Task brief => Report how many lines in the following entries contain "openedEmpty". Nothing else should be given.

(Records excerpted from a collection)

[Start of Attachment]

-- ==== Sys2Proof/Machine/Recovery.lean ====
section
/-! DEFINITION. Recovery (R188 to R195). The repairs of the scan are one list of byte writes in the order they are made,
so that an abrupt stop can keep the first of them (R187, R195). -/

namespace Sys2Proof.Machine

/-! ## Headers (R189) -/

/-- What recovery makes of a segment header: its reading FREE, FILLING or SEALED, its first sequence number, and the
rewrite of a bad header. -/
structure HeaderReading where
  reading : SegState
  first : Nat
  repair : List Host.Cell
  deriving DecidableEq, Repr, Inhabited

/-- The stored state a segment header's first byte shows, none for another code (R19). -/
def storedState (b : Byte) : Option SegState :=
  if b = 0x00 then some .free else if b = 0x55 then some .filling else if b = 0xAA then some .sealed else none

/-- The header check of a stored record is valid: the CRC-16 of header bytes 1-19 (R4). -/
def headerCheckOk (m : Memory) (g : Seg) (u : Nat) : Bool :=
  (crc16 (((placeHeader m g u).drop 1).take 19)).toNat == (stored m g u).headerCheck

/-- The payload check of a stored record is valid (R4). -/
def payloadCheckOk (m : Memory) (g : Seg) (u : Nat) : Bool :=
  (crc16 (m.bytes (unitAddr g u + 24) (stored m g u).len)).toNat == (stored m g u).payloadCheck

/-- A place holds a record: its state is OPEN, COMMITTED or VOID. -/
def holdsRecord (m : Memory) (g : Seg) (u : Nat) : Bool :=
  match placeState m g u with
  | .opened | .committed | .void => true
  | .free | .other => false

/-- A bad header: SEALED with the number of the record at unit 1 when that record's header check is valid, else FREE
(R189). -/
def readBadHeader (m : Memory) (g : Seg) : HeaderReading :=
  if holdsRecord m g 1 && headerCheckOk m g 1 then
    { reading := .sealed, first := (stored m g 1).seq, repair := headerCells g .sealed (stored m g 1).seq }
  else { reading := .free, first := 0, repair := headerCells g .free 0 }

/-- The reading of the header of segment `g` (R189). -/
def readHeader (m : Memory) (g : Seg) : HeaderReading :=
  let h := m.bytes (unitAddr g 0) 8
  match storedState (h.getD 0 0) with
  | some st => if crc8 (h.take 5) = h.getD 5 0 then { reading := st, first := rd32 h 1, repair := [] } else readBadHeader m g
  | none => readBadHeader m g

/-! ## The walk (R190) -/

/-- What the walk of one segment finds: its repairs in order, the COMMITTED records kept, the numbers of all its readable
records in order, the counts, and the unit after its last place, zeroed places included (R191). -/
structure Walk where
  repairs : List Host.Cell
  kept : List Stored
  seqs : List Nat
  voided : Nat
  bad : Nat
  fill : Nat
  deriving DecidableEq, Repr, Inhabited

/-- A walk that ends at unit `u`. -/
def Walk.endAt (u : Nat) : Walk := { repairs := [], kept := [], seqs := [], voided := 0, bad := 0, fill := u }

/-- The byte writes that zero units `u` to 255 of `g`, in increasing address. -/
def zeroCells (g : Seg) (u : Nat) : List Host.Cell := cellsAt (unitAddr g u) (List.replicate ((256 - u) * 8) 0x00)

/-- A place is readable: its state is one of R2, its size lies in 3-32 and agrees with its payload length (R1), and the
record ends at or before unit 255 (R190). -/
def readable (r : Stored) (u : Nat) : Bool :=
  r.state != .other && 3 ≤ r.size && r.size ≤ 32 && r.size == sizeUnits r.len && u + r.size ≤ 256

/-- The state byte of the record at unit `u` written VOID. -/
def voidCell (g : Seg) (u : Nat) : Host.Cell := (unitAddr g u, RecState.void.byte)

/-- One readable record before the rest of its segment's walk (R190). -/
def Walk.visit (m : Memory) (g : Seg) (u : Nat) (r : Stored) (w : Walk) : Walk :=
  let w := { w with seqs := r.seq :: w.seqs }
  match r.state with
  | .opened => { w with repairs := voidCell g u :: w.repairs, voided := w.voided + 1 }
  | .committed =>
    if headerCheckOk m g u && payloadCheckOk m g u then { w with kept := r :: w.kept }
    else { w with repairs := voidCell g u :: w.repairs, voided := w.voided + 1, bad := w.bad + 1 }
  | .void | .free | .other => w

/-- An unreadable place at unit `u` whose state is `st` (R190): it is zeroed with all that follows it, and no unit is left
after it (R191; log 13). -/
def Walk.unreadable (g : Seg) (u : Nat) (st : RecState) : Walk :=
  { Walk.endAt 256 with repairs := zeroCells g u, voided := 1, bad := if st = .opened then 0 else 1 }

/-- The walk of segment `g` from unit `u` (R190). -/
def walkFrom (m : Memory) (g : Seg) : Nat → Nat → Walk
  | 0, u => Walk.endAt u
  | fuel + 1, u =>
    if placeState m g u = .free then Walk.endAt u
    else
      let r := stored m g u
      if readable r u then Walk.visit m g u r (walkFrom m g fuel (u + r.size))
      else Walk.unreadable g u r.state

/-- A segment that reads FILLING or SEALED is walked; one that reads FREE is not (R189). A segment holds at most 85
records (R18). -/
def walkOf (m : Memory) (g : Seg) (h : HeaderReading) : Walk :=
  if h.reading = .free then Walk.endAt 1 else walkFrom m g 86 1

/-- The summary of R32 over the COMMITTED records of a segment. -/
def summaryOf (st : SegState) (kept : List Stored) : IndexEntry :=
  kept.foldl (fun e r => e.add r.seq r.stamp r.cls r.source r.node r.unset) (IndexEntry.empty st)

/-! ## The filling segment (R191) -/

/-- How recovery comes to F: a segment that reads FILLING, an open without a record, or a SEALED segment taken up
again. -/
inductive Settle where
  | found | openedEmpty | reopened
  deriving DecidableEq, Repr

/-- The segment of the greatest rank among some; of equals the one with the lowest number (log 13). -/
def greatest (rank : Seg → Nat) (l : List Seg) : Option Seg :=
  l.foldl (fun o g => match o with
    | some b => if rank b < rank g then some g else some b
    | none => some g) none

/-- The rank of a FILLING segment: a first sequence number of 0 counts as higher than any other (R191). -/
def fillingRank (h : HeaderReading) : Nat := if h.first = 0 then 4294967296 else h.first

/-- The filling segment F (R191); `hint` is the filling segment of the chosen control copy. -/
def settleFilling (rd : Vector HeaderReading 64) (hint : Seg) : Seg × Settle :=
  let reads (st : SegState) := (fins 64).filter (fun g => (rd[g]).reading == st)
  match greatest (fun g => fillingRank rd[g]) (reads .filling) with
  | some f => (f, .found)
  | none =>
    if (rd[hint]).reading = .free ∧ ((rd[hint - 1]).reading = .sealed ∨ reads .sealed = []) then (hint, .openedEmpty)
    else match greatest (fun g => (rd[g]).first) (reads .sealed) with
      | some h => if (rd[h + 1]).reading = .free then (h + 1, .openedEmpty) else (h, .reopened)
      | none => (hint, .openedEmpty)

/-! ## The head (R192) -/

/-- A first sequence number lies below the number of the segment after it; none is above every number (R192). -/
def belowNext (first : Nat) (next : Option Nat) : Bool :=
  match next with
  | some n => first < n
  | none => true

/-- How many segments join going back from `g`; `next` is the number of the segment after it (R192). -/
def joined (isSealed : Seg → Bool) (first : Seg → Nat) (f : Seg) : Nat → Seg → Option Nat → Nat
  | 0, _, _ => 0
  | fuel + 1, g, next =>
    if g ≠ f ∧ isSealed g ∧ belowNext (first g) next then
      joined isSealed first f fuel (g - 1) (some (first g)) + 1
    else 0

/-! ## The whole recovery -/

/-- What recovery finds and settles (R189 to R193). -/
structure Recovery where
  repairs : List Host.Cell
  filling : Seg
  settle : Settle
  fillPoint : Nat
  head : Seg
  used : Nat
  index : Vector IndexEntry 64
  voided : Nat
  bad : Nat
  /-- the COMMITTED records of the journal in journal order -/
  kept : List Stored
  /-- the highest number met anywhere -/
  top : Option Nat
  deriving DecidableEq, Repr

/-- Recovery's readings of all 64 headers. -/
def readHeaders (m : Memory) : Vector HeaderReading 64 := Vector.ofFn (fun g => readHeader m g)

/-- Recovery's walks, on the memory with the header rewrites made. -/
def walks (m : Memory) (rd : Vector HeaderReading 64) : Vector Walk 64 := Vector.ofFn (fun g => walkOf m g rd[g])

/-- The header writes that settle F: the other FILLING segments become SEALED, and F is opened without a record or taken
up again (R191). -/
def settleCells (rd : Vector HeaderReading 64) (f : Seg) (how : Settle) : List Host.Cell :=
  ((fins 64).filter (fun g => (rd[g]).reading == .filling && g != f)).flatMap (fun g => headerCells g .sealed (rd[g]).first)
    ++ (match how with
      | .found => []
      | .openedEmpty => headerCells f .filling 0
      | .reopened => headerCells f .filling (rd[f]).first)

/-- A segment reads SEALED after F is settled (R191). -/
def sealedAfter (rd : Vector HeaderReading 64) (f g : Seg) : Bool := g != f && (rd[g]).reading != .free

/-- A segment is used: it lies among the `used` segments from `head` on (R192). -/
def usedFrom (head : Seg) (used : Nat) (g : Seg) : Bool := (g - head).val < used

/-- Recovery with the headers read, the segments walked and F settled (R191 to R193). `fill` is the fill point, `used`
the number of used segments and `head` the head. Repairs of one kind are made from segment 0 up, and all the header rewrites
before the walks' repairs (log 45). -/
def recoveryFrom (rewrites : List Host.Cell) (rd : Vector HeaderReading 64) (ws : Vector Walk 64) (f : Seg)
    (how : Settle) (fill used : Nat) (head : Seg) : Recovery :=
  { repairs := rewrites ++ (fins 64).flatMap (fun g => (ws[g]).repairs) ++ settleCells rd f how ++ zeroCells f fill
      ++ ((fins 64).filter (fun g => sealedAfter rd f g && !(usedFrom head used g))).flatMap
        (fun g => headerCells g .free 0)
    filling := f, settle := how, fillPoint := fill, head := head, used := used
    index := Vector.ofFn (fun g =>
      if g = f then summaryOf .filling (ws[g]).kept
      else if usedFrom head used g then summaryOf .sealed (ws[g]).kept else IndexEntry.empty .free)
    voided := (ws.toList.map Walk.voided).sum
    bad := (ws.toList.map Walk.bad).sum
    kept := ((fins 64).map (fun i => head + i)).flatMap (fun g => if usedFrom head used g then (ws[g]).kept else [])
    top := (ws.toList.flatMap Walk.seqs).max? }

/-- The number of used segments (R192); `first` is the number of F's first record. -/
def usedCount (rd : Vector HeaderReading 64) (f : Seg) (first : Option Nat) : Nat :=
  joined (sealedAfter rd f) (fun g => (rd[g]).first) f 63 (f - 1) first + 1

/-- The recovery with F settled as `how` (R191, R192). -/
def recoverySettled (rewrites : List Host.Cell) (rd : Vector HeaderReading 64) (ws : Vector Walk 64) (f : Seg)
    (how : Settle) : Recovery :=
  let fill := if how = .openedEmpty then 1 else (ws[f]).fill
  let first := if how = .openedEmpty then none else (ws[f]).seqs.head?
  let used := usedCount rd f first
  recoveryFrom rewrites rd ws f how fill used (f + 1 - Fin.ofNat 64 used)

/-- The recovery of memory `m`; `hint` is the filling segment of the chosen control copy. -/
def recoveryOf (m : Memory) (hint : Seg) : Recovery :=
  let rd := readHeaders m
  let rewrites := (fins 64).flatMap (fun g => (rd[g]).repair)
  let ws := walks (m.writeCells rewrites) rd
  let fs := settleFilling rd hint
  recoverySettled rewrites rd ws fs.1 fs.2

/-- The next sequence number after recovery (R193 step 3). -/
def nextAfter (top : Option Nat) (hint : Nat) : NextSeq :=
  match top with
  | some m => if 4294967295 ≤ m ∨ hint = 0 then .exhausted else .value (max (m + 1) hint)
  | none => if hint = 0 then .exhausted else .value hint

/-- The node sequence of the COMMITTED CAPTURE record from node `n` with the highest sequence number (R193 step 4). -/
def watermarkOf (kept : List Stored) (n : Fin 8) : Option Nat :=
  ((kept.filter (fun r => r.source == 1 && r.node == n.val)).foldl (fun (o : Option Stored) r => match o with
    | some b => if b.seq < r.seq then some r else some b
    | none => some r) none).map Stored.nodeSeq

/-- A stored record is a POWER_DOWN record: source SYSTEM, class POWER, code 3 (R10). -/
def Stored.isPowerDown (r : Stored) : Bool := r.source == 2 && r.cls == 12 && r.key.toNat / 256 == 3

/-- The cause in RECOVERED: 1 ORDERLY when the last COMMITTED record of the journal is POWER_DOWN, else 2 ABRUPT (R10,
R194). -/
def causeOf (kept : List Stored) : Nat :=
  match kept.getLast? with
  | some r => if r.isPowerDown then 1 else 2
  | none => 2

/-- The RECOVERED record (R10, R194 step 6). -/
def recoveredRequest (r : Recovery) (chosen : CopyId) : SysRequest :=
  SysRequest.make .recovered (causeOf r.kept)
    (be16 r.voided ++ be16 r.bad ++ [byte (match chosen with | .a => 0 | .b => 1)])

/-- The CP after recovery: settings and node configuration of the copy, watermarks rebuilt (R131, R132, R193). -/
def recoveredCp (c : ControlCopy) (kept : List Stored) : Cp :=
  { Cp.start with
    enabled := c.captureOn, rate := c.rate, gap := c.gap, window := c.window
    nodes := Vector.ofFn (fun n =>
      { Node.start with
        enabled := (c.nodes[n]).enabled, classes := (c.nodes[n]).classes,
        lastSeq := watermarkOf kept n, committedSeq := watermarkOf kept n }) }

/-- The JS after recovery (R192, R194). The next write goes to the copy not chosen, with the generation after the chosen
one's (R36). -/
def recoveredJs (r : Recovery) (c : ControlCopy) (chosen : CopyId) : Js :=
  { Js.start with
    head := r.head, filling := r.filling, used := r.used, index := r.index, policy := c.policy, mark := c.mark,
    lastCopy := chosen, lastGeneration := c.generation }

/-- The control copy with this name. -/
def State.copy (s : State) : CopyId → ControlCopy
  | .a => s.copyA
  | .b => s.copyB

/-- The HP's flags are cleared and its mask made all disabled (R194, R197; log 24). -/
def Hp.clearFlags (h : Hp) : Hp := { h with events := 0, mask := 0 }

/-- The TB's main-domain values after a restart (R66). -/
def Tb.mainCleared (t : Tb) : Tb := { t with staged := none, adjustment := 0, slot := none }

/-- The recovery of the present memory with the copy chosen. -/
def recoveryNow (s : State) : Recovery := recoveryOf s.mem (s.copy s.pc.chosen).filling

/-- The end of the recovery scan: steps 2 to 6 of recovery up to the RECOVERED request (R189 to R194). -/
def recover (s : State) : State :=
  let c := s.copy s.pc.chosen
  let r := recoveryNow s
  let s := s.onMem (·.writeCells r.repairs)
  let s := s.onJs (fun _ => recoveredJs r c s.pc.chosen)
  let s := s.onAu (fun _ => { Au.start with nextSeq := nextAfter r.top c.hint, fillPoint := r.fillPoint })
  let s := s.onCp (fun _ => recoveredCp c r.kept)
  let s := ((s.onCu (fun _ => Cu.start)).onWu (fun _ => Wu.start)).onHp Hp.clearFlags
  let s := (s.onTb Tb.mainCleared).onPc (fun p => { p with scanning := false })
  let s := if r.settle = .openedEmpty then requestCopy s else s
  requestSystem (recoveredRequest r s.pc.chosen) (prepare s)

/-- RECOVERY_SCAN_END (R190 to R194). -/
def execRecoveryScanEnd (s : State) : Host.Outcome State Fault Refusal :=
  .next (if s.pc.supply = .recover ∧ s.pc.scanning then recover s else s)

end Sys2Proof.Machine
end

[End of Attachment]

Solved problem => 8